(Saved data entries)
/-- At the start of an entry, what path p has formed for it ahead is formed again with the settings that act from this start on (R29,
R520): the inputs of the slice filters, and every sample from the entry's first. Samples before it stand. -/
def State.txRedoPath (s : State) (e : Entry) (p : Nat) : State :=
  let b := 64 * e.startBt
  let x := s.txPath p
  let t := (List.range 4).foldl (fun t i =>
    (((x.flt.getD i []).map (·.1)).filter fun k => decide (b ≤ k)).foldl (fun t k => t.txInput e p i k) t) s
  match x.undo with
  | none => t
  | some u =>
    let t := t.setTxPath p { t.txPath p with inN := u.inN, outN := u.outN, cfr := u.cfr, raw := u.raw, gate := [], undo := none }
    let t := t.setDpd p { t.dpdPath p with dl := u.dl }
    let t := (List.range (x.inN - u.inN)).foldl (fun t k => t.txPass e p (x.runCt + 4 * (u.inN + k))) t
    t.setTxPath p { t.txPath p with
      gate := (x.gate.filter fun z => decide (z.ct < b)) ++ (t.txPath p).gate.filter fun z => decide (b ≤ z.ct) }

/-- Every path's samples formed ahead for the entry that starts (R29); counts and events are those of the first forming (log 99). -/
def State.txRedo (s : State) (e : Entry) : State :=
  if s.isTx e then { (List.range 64).foldl (fun t p => if (s.txPath p).active then t.txRedoPath e p else t) s with regs := s.regs } else s

/-! ## Rate gates (R18, R22 to R27, R421) -/

/-- A slack minimum takes a value (R27): event bit 9 as it falls below the limit. -/
def State.slackMin (s : State) (f : Fld) (v : Nat) : State :=
  let old := s.get f
  let new := min old (min 0xFFFF v)
  let lim := s.get PWR.RG_SLACK_WARN_limit
  let t := s.set f new
  if new < lim ∧ lim ≤ old then t.raise PWR.base 9 else t

/-- An integrity detection in a DAC gate (R414, R421): counted once per symbol and gate. -/
def State.gateUpset (s : State) (p : Nat) : State :=
  let x := s.txPath p
  if x.lost then s
  else ((((s.setTxPath p { x with lost := true }).count MEM.DET_RG_COUNT_count 1).raise MEM.base 6)).txSymMap (fun _ => true)
    fun y => { y with cause := addCause y.cause 3 }

/-- The DAC gate of path p holds at an instant (R25): no scheduled downlink symbol runs there, or the entry gates the stand. -/
def State.dacHeld (s : State) (p ct : Nat) : Bool :=
  match s.timer.cur with
  | some e => !s.isTx e || decide (ct < 64 * e.startBt) || decide (64 * s.entryEnd e ≤ ct) || s.entryGates e (p / 8) 1
  | none => true

/-- The envelope limiter of path p (R186): the limited sample; a sample it acts on is counted and reported. -/
def State.limit (s : State) (p : Nat) (y : Cx) : State × Cx :=
  let lim := s.effGet (TXC.ENV_LIM_lim p)
  let m := y.mag2.toNat
  if m ≤ lim * lim then (s, y)
  else
    ((((s.count (TXC.ENV_COUNT_count p) 1).raise TXC.base 4).txSymMap (fun _ => true) fun (z : TxSym) => { z with limited := true }).prtTrip 24,
      ⟨scaleTo y.i lim m, scaleTo y.q lim m⟩)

[Directions]: Start with the line above that contains "let t := (List.range (x.inN" and end with the line that contains "def State.txRedo (s". Write out those lines exactly, and only those.

[Answer to this problem]:
    let t := (List.range (x.inN - u.inN)).foldl (fun t k => t.txPass e p (x.runCt + 4 * (u.inN + k))) t
    t.setTxPath p { t.txPath p with
      gate := (x.gate.filter fun z => decide (z.ct < b)) ++ (t.txPath p).gate.filter fun z => decide (b ≤ z.ct) }

/-- Every path's samples formed ahead for the entry that starts (R29); counts and events are those of the first forming (log 99). -/
def State.txRedo (s : State) (e : Entry) : State :=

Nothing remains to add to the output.